As I said in part I of these tips and instructions, all genetics problems are solved according to the same pattern. When we complicate the problem by following more than one gene at a time, we aren't violating this promise. The logic of a problem involving two genes is exactly the same as for one involving only one gene. So let's see how the rules are applied.
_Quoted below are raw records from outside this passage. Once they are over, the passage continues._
theorem decodeWriteF32_wordBytes (dev : Byte) (a : Half) (f : Word) (rest : List Byte) :
    decodeWriteF32 (dev :: (halfBytes a ++ (wordBytes f ++ rest))) = .ok (.encWrF32 dev a f, rest) := by
  simp [halfBytes, wordBytes, decodeWriteF32, be32_wordBytes]

/-- An operand byte that R64 calls illegal is read as the illegal form. -/
theorem policyCommand_of_illegal {p : Byte} (h : (IllegalForm.policy p).wellFormed = true) :
    policyCommand p = .illegal (.policy p) := by
  simp only [IllegalForm.wellFormed, Bool.and_eq_true, bne_iff_ne] at h
  rw [policyCommand, if_neg h.1, if_neg h.2]

theorem coilCommand_of_illegal {dev : Byte} {a : Half} {v : Byte} (h : (IllegalForm.coil dev a v).wellFormed = true) :
    coilCommand dev a v = .illegal (.coil dev a v) := by
  simp only [IllegalForm.wellFormed, Bool.and_eq_true, bne_iff_ne] at h
  rw [coilCommand, if_neg h.1, if_neg h.2]

/-- The illegal forms are read back too: each as the operands of its opcode, or as the one byte no row has. -/
theorem decode_encode_illegal {e : IllegalForm} (hwf : e.wellFormed = true) (rest : List Byte) :
    decode (encode (.illegal e) ++ rest) = .ok (.illegal e, rest) := by
  cases e with
  | opcode op =>
    have hop : opcodeOf op = none := Option.isNone_iff_eq_none.mp hwf
    simp [encode, decode, hop]
  | policy p => simp [encode, decodeOperands, decodePolicy, policyCommand_of_illegal hwf]
  | coil dev a v => simp [encode, decodeOperands, decodeWriteCoil_halfBytes, coilCommand_of_illegal hwf]

/-- The decoder takes exactly the bytes of a well-formed command and answers that command. -/
theorem decode_encode {i : Instr} (hwf : i.wellFormed = true) (rest : List Byte) :
    decode (encode i ++ rest) = .ok (i, rest) := by
  cases i with
  | nop | crcInit => simp [encode, decodeOperands]
  | crcUpdate b => simp [encode, decodeOperands, decodeUpdate]
  | setPolicy p => simp [encode, decodeOperands, decodePolicy]
  | crcCompute bs | dec bs =>
    have hlen : bs.length ≤ 255 := of_decide_eq_true hwf
    simp [encode, decodeOperands, decodeCounted_countedBytes, hlen]
  | encRdCoil dev a | encRdU16 dev a | encRdF32 dev a => simp [encode, decodeOperands, decodeRead_halfBytes]
  | encWrCoil dev a v => simp [encode, decodeOperands, decodeWriteCoil_halfBytes]
  | encWrU16 dev a v => simp [encode, decodeOperands, decodeWriteU16_halfBytes]
  | encWrF32 dev a f => simp [encode, decodeOperands, decodeWriteF32_wordBytes]
  | illegal e => exact decode_encode_illegal hwf rest

end Sys2Proof
end

section
/-! A run over a program's bytes is the sequence of its commands' effects (spec/20_memory.md R49). -/

namespace Sys2Proof.Machine

/-- A run goes on from the first step's next state. -/
theorem run_succ {s t : State} (h : step s = .next t) (n : Nat) :
    Host.Core.run Sys2Proof.core (n + 1) s = Host.Core.run Sys2Proof.core n t := by
  have hcore : Sys2Proof.core.step s = .next t := h
  simp only [Host.Core.run, hcore]

@[simp] theorem programBytes_nil : programBytes [] = [] := rfl

@[simp] theorem programBytes_cons (i : Instr) (is : List Instr) :
    programBytes (i :: is) = encode i ++ programBytes is := List.flatMap_cons

/-- A command's effect is the same over another stream, which it leaves as it found it. -/
theorem exec_next_withStream {i : Instr} {s t : State} (h : exec i s = .next t) (bs : List Byte) :
    exec i { s with stream := bs } = .next { t with stream := bs } := by
  rw [exec_withStream, h]
  rfl

/-- With a well-formed command's bytes at the head of the stream, a step is that command's effect. -/
theorem step_of_encode {s : State} {i : Instr} {rest : List Byte} (hwf : i.wellFormed = true)
    (h : s.stream = encode i ++ rest) : step s = exec i { s with stream := rest } :=
  step_of_decode_ok (by rw [h, decode_encode hwf])

theorem run_programBytes {is : List Instr} (hwf : ∀ i ∈ is, i.wellFormed = true) {rest : List Byte} {s : State}
    (h : s.stream = programBytes is ++ rest) :
    Host.Core.run Sys2Proof.core is.length s = runCommands is { s with stream := rest } := by
  induction is generalizing s with
  | nil =>
    have hrest : s.stream = rest := h
    rw [← hrest]
    rfl
  | cons i is ih =>
    obtain ⟨hi, his⟩ := List.forall_mem_cons.mp hwf
    rw [programBytes_cons, List.append_assoc] at h
    obtain ⟨t, ht⟩ := exec_completes i { s with stream := programBytes is ++ rest }
    have hstep : step s = .next t := (step_of_encode hi h).trans ht
    rw [List.length_cons, run_succ hstep, ih his (exec_stream ht), runCommands_cons (exec_next_withStream ht rest)]

end Sys2Proof.Machine
end

section
open Sys2Proof Sys2Proof.Machine

/-- Settles O40: by induction on the program, each step taking one command's bytes from the head of the stream. -/
theorem commandsTakeEffectInOrder : Obligations.CommandsTakeEffectInOrder :=
  fun _ _ _ hwf hstream => run_programBytes hwf hstream

end

section
/-! A byte string has one reading: what the decoder answers is determined by it, a command cut short is no command, and the
rows of the command map read their operands (spec/30_encoding.md R60 to R64). -/

namespace Sys2Proof

/-- The decoder answers a command only for that command's own bytes. -/
theorem wellFormed_and_eq_encode_of_decode {bs rest : List Byte} {i : Instr} (h : decode bs = .ok (i, rest)) :
    i.wellFormed = true ∧ bs = encode i ++ rest := by
  obtain ⟨j, tail, hwf, hbytes, hd⟩ | ⟨-, hd⟩ | ⟨-, hd⟩ := decode_cases bs <;> rw [hd] at h
  · cases h
    exact ⟨hwf, hbytes⟩
  all_goals cases h

/-- No well-formed command's bytes begin with another command's: with something missing, nothing decodes. -/
theorem decode_ne_ok_of_missing_bytes {i : Instr} (hwf : i.wellFormed = true) {bs missing : List Byte}
    (hbytes : encode i = bs ++ missing) (hmissing : missing ≠ []) (j : Instr) (rest : List Byte) :
    decode bs ≠ .ok (j, rest) := by
  intro hd
  obtain ⟨hwfj, hbs⟩ := wellFormed_and_eq_encode_of_decode hd
  have hwhole : decode (encode i) = .ok (i, []) := by simpa using decode_encode hwf []
  rw [hbytes, hbs, List.append_assoc, decode_encode hwfj] at hwhole
  simp only [Except.ok.injEq, Prod.mk.injEq, List.append_eq_nil_iff] at hwhole
  obtain ⟨-, -, hnil⟩ := hwhole
  exact hmissing hnil

/-- A sequence of the length its length byte `n` says stands behind its own length byte (R61). -/
theorem countedBytes_of_length {n : Byte} {bs : List Byte} (h : bs.length = n.toNat) : countedBytes bs = n :: bs := by
  simp [countedBytes, h]

theorem decodeCounted_of_length (make : List Byte → Instr) {n : Byte} {bs : List Byte} (h : bs.length = n.toNat)
    (rest : List Byte) : decodeCounted make (n :: (bs ++ rest)) = .ok (make bs, rest) := by
  have hn := n.isLt
  rw [← List.cons_append, ← countedBytes_of_length h, decodeCounted_countedBytes make bs rest (by omega)]

/-- An opcode is unassigned when it is the byte of no row (R63). -/
theorem opcodeOf_eq_none_iff (b : Byte) : opcodeOf b = none ↔ ∀ o ∈ opcodes, o.byte ≠ b := by
  simp [opcodeOf]

/-- The gaps of the command map (R64). -/
theorem opcodeOf_eq_none_iff_ranges (op : Byte) :
    opcodeOf op = none ↔
      (0x05 ≤ op.toNat ∧ op.toNat ≤ 0x0F) ∨ (0x16 ≤ op.toNat ∧ op.toNat ≤ 0x1F) ∨ 0x21 ≤ op.toNat := by
  rw [opcodeOf_eq_none_iff]
  simp only [opcodes, List.forall_mem_cons, List.not_mem_nil, false_implies, implies_true, Opcode.byte, ne_eq,
    BitVec.toNat_eq, BitVec.ofNat_eq_ofNat, BitVec.toNat_ofNat, and_true]
  omega

theorem decode_of_opcodeOf_eq_none {op : Byte} (h : opcodeOf op = none) (rest : List Byte) :
    decode (op :: rest) = .ok (.illegal (.opcode op), rest) := by
  simp only [decode, h]

theorem decode_illegal_policy {p : Byte} (h0 : p ≠ 0x00) (h1 : p ≠ 0x01) (rest : List Byte) :
    decode (0x04 :: p :: rest) = .ok (.illegal (.policy p), rest) :=
  decode_encode_illegal (e := .policy p) (by simpa [IllegalForm.wellFormed] using And.intro h0 h1) rest

theorem decode_illegal_coil {v : Byte} (h0 : v ≠ 0x00) (h1 : v ≠ 0x01) (dev aH aL : Byte) (rest : List Byte) :
    decode (0x13 :: dev :: aH :: aL :: v :: rest) = .ok (.illegal (.coil dev (be16 aH aL) v), rest) := by
  have h := decode_encode_illegal (e := .coil dev (be16 aH aL) v) (by simpa [IllegalForm.wellFormed] using And.intro h0 h1) rest
  simpa [encode, Opcode.byte] using h

end Sys2Proof
end

section
/-! What a step does with the beginning of a command, and with an illegal encoding (spec/30_encoding.md R62, R64;
spec/43_config.md R152). -/

namespace Sys2Proof.Machine

/-- Where no command decodes the block waits: for a command on an empty stream, otherwise for operands (R62). -/
theorem step_of_no_command {s : State} (h : ∀ i rest, decode s.stream ≠ .ok (i, rest)) :
    step s = .refused (if s.stream = [] then .awaitingCommand else .awaitingOperands) := by
  obtain ⟨i, rest, -, -, hd⟩ | ⟨hnil, hd⟩ | ⟨hne, hd⟩ := decode_cases s.stream
  · exact absurd hd (h i rest)
  · rw [step_of_decode_noCommand hd, if_pos hnil]
  · rw [step_of_decode_incompleteCommand hd, if_neg hne]

/-- An illegal encoding at the head of the stream: its bytes leave the stream and STATUS is written (R152). -/
theorem step_of_decode_illegal {s : State} {e : IllegalForm} {rest : List Byte}
    (h : decode s.stream = .ok (.illegal e, rest)) :
    step s = .next { s with stream := rest, status := .illegalCommand } :=
  step_of_decode_ok h

end Sys2Proof.Machine
end

section
open Sys2Proof Sys2Proof.Machine

/-- Settles O6: by cases on the command, each row's operands read back as written. -/
theorem decodingAnEncodedCommandGivesItBack : Obligations.DecodingAnEncodedCommandGivesItBack :=
  fun _ rest hwf => decode_encode hwf rest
Here's a reminder of those steps to follow:

 Step 1: Figure out the genotypes of the parents. Step 2: Figure out what kinds of gametes the parents can produce. Step 3: Set up a Punnett Square for your mating. Step 4: Fill in the babies inside the table by matching the egg allele at the top of the column with the sperm allele at the head of the row. Step 5: Figure out the genotypic ratio for your predicted babies. Step 6: Figure out the phenotypic ratio for your predicted babies. Step 7: Answer the question you've been asked.

Here's our problem: John and Elizabeth are have just had the first of what they hope will be several children. Both John and Elizabeth are brown eyed, but baby Elvis is blue eyed. John and Elizabeth also have free earlobes, though Elvis's tiny earlobes are completely attached.

We know the following about these genes. Brown eyes* (B) is completely dominant to blue eyes (b), and free earlobes (A) is completely dominant to attached earlobes (a).

[* Actually, the genetics of eye color is more complicated than this, but the old fashioned Brown/Blue system works almost all of the time.]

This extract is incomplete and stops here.